Скоро 10 лет, как я оставил службу в Следственном комитете России, отошел от уголовных дел, если не считать лекций будущим юристам да практических занятий по криминалистике в Приамурском государственном университете имени Шолом-Алейхема. За эти годы многое поменялось не только в России, но и мире, а от этого покачнулось осознание целесообразности применения смертной казни: словно тяжелый, как многотонная гиря, маятник — из крайности в крайность. По уголовным делам, которые я расследовал, было вынесено четыре смертных приговора, из них один приведен в исполнение, два заменены Верховным судом на 15 лет лишения свободы. А вот еще один, приговоренный привел в исполнение самостоятельно в камере Хабаровского следственного изолятора. 
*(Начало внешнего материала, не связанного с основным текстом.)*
/-- The shots of two sources, and the fused one. -/
theorem exec_two_sources (s : State) (n : Nat) (f : VecFields) (st : Stage) (c : Ctx) (d a b : Nat) :
    (s.vecReady n (.vadd n f) f st c d a b → exec (.vadd n f) s = .next (s.vecDone n f st c d
      false true (List.zipWith (addRes (accCode f.ty)) (st.vecIn f a) (st.vecIn f b)))) ∧
    (s.vecReady n (.vsub n f) f st c d a b → exec (.vsub n f) s = .next (s.vecDone n f st c d
      false true (List.zipWith (subRes (accCode f.ty)) (st.vecIn f a) (st.vecIn f b)))) ∧
    (s.vecReady n (.vdiv n f) f st c d a b → exec (.vdiv n f) s = .next (s.vecDone n f st c d
      false true (List.zipWith (divRes (accCode f.ty)) (st.vecIn f a) (st.vecIn f b)))) ∧
    (s.vecReady n (.vmul n f) f st c d a b → exec (.vmul n f) s = .next (s.vecDone n f st c d
      (decide (f.ty ≠ 1)) true (List.zipWith (mulRes (accCode f.ty)) (st.vecIn f a) (st.vecIn f b)))) ∧
    (s.vecReady n (.vfma n f) f st c d a b → exec (.vfma n f) s = .next (s.vecDone n f st c d
      (decide (f.ty ≠ 1)) true (List.zipWith (fun x z => fmaRes (accCode f.ty) x.1 x.2 z)
        ((st.vecIn f a).zip (st.vecIn f b)) (st.vecIn f d)))) :=
  ⟨fun h => exec_zip_shot h rfl, fun h => exec_zip_shot h rfl, fun h => exec_zip_shot h rfl, fun h => exec_zip_shot h rfl,
    fun h => exec_vector_ready (op := fmaOp) h rfl rfl⟩

/-- Settles O37: the shots of two sources, of one source, the sums, and the immediate shots. -/
theorem vectorShots : Obligations.VectorShots := by
  refine ⟨fun s n f st c d a b => ?_, fun s n f st c d a b =>
    ⟨fun h => exec_map_shot (f := immVec f) (g := fun k x => mulRes k x (immBits k f.imm.toNat)) h rfl,
      fun h => exec_map_shot (f := immVec f) (g := fun k x => addRes k x (immBits k f.imm.toNat)) h rfl,
      fun h => exec_map_shot (f := immVec f) (g := fun k _ => .plain (immBits k f.imm.toNat)) h rfl⟩⟩
  obtain ⟨hadd, hsub, hdiv, hmul, hfma⟩ := exec_two_sources s n f st c d a b
  refine ⟨hadd, hsub, hdiv, hmul, hfma, fun h => exec_map_shot h rfl,
    fun h => exec_zip_shot (g := fun k x y => maxMinRes k x y true) h rfl,
    fun h => exec_zip_shot (g := fun k x y => maxMinRes k x y false) h rfl,
    fun h => exec_map_shot h rfl, fun h => exec_map_shot h rfl,
    fun h => exec_map_shot (g := fun k x => maxMinRes k x 0 true) h rfl,
    fun h => exec_map_shot (g := fun _ x => .plain x) h rfl,
    fun h => exec_sum_shot rowSums h rfl, fun h => ?_⟩
  have hsums := exec_sum_shot colSums h rfl
  rw [colSums_eq] at hsums
  exact hsums

end Sys2Proof.Machine
end

section
/-! Sequencer shots, the end of a frame's shots and run-ahead (R103, R112, R130, R305, R308, R312, R313, R315 to R318, R327). -/

namespace Sys2Proof.Machine

set_option Elab.async false

open Sys2Proof

variable {s : State} {n p : Nat} {st : Stage} {c : Ctx} {i : Instr}

/-! ### Sequencer shots -/

/-- A sequencer shot at the head of issue acts. -/
theorem exec_sequence (h : s.atHead n i st p c) {act : Stage → Nat → Ctx → State}
    (hexec : exec i s = .next (s.sequence n i act)) : exec i s = .next (act st p c) :=
  hexec.trans (congrArg Host.Outcome.next (sequence_head h act))

theorem State.atHead.stage (h : s.atHead n i st p c) : s.stage n = some st := (issuer_ctx h.1).1

theorem State.atHead.ctxOf (h : s.atHead n i st p c) : s.ctxOf n = some (p, c) := (issuer_ctx h.1).2

theorem exec_inca {r : BitVec 4} {d : BitVec 16} (h : s.atHead n (.inca n r d) st p c) :
    (0 ≤ st.seq.lineOf r false + d.toInt → st.seq.lineOf r false + d.toInt ≤ 65535 →
      exec (.inca n r d) s = .next (s.modStage n (fun u => { u with seq := { u.seq.step with
        ar := setAt u.seq.ar r.toNat (BitVec.ofNat 22 (65536 * st.seq.bankOf r +
          (st.seq.lineOf r false + d.toInt).toNat)) } }))) ∧
    (st.seq.lineOf r false + d.toInt < 0 ∨ 65535 < st.seq.lineOf r false + d.toInt →
      exec (.inca n r d) s = .next (s.failStageCtx n 0x15)) := by
  refine ⟨fun h0 h1 => (exec_sequence h rfl).trans (congrArg Host.Outcome.next ?_),
    fun ho => (exec_sequence h rfl).trans (congrArg Host.Outcome.next (if_pos ho))⟩
  refine (if_neg (by omega)).trans ?_
  unfold State.sequenced
  simp only [Seq.step_ar]

theorem exec_repeat {b : BitVec 8} {k : BitVec 12} {d : BitVec 16} (h : s.atHead n (.repeat_ n b k d) st p c) :
    (st.seq.loop = none → exec (.repeat_ n b k d) s = .next (s.modStage n (fun u => { u with seq := { u.seq.step with
      loop := some { start := st.seq.pc + 1, len := b.toNat, count := k.toNat + 1, stride := d.toInt
                     iter := 0 } } }))) ∧
    (st.seq.loop.isSome → exec (.repeat_ n b k d) s = .next (s.scriptError n st.seq.pc)) :=
  ⟨fun hl => (exec_sequence h rfl).trans (congrArg Host.Outcome.next (if_neg (by simp [hl]))),
    fun hl => (exec_sequence h rfl).trans (congrArg Host.Outcome.next (if_pos hl))⟩

theorem exec_waitt {t : BitVec 5} {k : BitVec 16} (h : s.atHead n (.waitt n t k) st p c) :
    (st.seq.ahead = false → k.toNat ≤ st.seq.tokens.getD t.toNat 0 →
      exec (.waitt n t k) s = .next (s.modStage n (fun u => { u with seq := { u.seq.step with
        tokens := setAt u.seq.tokens t.toNat (st.seq.tokens.getD t.toNat 0 - k.toNat) } }))) ∧
    (st.seq.ahead = true ∨ st.seq.tokens.getD t.toNat 0 < k.toNat → exec (.waitt n t k) s = .next s) := by
  refine ⟨fun ha hk => (exec_sequence h rfl).trans (congrArg Host.Outcome.next ?_),
    fun hw => (exec_sequence h rfl).trans (congrArg Host.Outcome.next (if_pos ?_))⟩
  · refine (if_neg ?_).trans ?_
    · simp only [ha, Bool.false_or, decide_eq_true_eq]; omega
    · unfold State.sequenced
      simp only [Seq.step_tokens]
  · simpa using hw

/-! ### TRACE and STEP -/

/-- A trace entry is kept while 2,046 or fewer stand before it, and counted as dropped beyond (R318). -/
theorem Stage.pushTrace_counts (st : Stage) (e : TraceEntry) :
    (st.traceBuf.length < 2046 → (st.pushTrace false e).traceBuf.length = st.traceBuf.length + 1) ∧
    (2046 ≤ st.traceBuf.length → (st.pushTrace false e).traceBuf = st.traceBuf ∧
      (st.pushTrace false e).traceDrop = st.traceDrop + 1) := by
  unfold Stage.pushTrace
  refine ⟨fun h => ?_, fun h => ?_⟩
  · rw [if_pos (by simp [h])]
    exact List.length_append
  · rw [if_neg (by simp [h])]
    exact ⟨rfl, rfl⟩

/-- A stage whose sequencer has stepped past a TRACE. -/
def Stage.traced (st : Stage) (e : TraceEntry) : Stage := { st.pushTrace false e with seq := st.seq.step }

theorem exec_trace {j : BitVec 16} (h : s.atHead n (.trace n j) st p c) : ∃ e t, exec (.trace n j) s = .next t ∧
    t.stage n = some (st.traced e) ∧ (∀ m, m ≠ n → t.stage m = s.stage m) ∧ t = { s with stages := t.stages } := by
  have hx := exec_sequence h (act := fun st _ _ =>
    (s.traceAt n false 0x05 (s.correctedStamp n) (j.toNat + 2 ^ 16 * st.seq.shot.toNat)).sequenced n id) rfl
  unfold State.traceAt at hx
  rw [h.ctxOf] at hx
  dsimp only at hx
  refine ⟨{ kind := 0x05, take := c.workTake st, frame := c.workFrame st, stamp := s.correctedStamp n
            payload := BitVec.ofNat 128 (j.toNat + 2 ^ 16 * st.seq.shot.toNat) }, _, hx, ?_, fun m hm => ?_, rfl⟩
  · refine (State.stage_modStage _ (State.stage_modStage _ h.stage)).trans (congrArg some ?_)
    unfold Stage.traced
    rw [show (Stage.pushTrace st false _).seq = st.seq by rw [Stage.pushTrace_traced]]
    rfl
  · exact (State.stage_modStage_other _ _ hm).trans (State.stage_modStage_other _ _ hm)

theorem exec_trace_spec {j : BitVec 16} (h : s.atHead n (.trace n j) st p c) : ∃ t u,
    exec (.trace n j) s = .next t ∧ t.stage n = some u ∧
    u.seq = st.seq.step ∧ u.scratch = st.scratch ∧ u.acc = st.acc ∧
    (st.traceBuf.length < 2046 → u.traceBuf.length = st.traceBuf.length + 1) ∧
    (2046 ≤ st.traceBuf.length → u.traceBuf = st.traceBuf ∧ u.traceDrop = st.traceDrop + 1) ∧
    (∀ m, m ≠ n → t.stage m = s.stage m) ∧ t = { s with stages := t.stages, freeCtr := t.freeCtr } := by
  obtain ⟨e, t, ht, hu, hother, hframe⟩ := exec_trace h
  obtain ⟨hfew, hmany⟩ := st.pushTrace_counts e
  have htr := st.pushTrace_traced false e
  refine ⟨t, _, ht, hu, rfl, ?_, ?_, hfew, hmany, hother, by rw [hframe]⟩
  · show (st.pushTrace false e).scratch = st.scratch
    rw [htr]
  · show (st.pushTrace false e).acc = st.acc
    rw [htr]

/-- The stages that a STEP asks (R130). -/
def State.asked (s : State) (c : Ctx) : List Nat :=
  c.stages.filter (fun m => (s.stage m).elim false Stage.clocked)

/-- The same stages, as the model finds them. -/
theorem State.asked_eq (s : State) (c : Ctx) : s.asked c = c.stages.filter (fun m => match s.stage m with
    | none => false
    | some v => v.clocked) :=
  List.filter_congr fun m _ => by cases s.stage m <;> rfl

/-- A context with a step request. -/
def Ctx.asking (k : Nat) (ms : List Nat) (c : Ctx) : Ctx :=
  { c with stepReq := some { code := k, waiting := ms, accepted := false } }

/-- A state with a STEP's request made (R130). -/
def State.requestStep (s : State) (n p k : Nat) (c : Ctx) : State :=
  (s.modCtx p (Ctx.asking k (s.asked c))).sequenced n (fun q => { q with stepWait := true })

theorem exec_step {k : BitVec 4} (h : s.atHead n (.step n k) st p c) (ha : st.seq.ahead = false)
    (hk : c.reel.floor ≤ k.toNat) (hl : st.seq.loop = none) : exec (.step n k) s = .next
      (if c.stepReq.isSome then s.failStageCtx n 0x1C else s.requestStep n p k.toNat c) := by
  refine (exec_sequence h rfl).trans (congrArg Host.Outcome.next ?_)
  refine (if_neg (by simp [ha])).trans ((if_neg ?_).trans ?_)
  · rw [hl]
    simpa using hk
  · unfold State.requestStep
    rw [State.asked_eq]
    rfl

theorem State.requestStep_spec (h : s.stage n = some st) (hc : s.ctx p = some c) (k : Nat) {t : State}
    (ht : t = s.requestStep n p k c) :
    t.ctx p = some (c.asking k (s.asked c)) ∧ t.stage n = some { st with seq := { st.seq.step with stepWait := true } } ∧
    t = { s with stages := t.stages, parts := t.parts } := by
  subst ht
  exact ⟨State.ctx_modCtx _ hc, State.stage_modStage (s := s.modCtx p (Ctx.asking k (s.asked c))) _ h, rfl⟩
Преступление это было совершено в снежном марте, в середине 90-х годов, еще до введения моратория на исключительную меру наказания, в одном из сел Биробиджанского района.

Под воздействием наркотиков некто К. топором и молотком лишил жизни 9-летнюю девочку — сестру своей сожительницы, и своего сына, которому исполнилось всего 10 дней отроду. А после тем же молотком проломил головы самой сожительнице и её 3-летней дочери от первого брака. 

Психическое заболевание К. стал симулировать с первых минут после задержания пограничниками. Убийца, перемахнув через колючую проволоку линии инженерно-технических сооружений, пытался уйти в сторону Китая. Пограничникам, доставившим его на заставу, он заявил, что намеревался попасть в Иерусалим, чтобы там замолить свой страшный грех. 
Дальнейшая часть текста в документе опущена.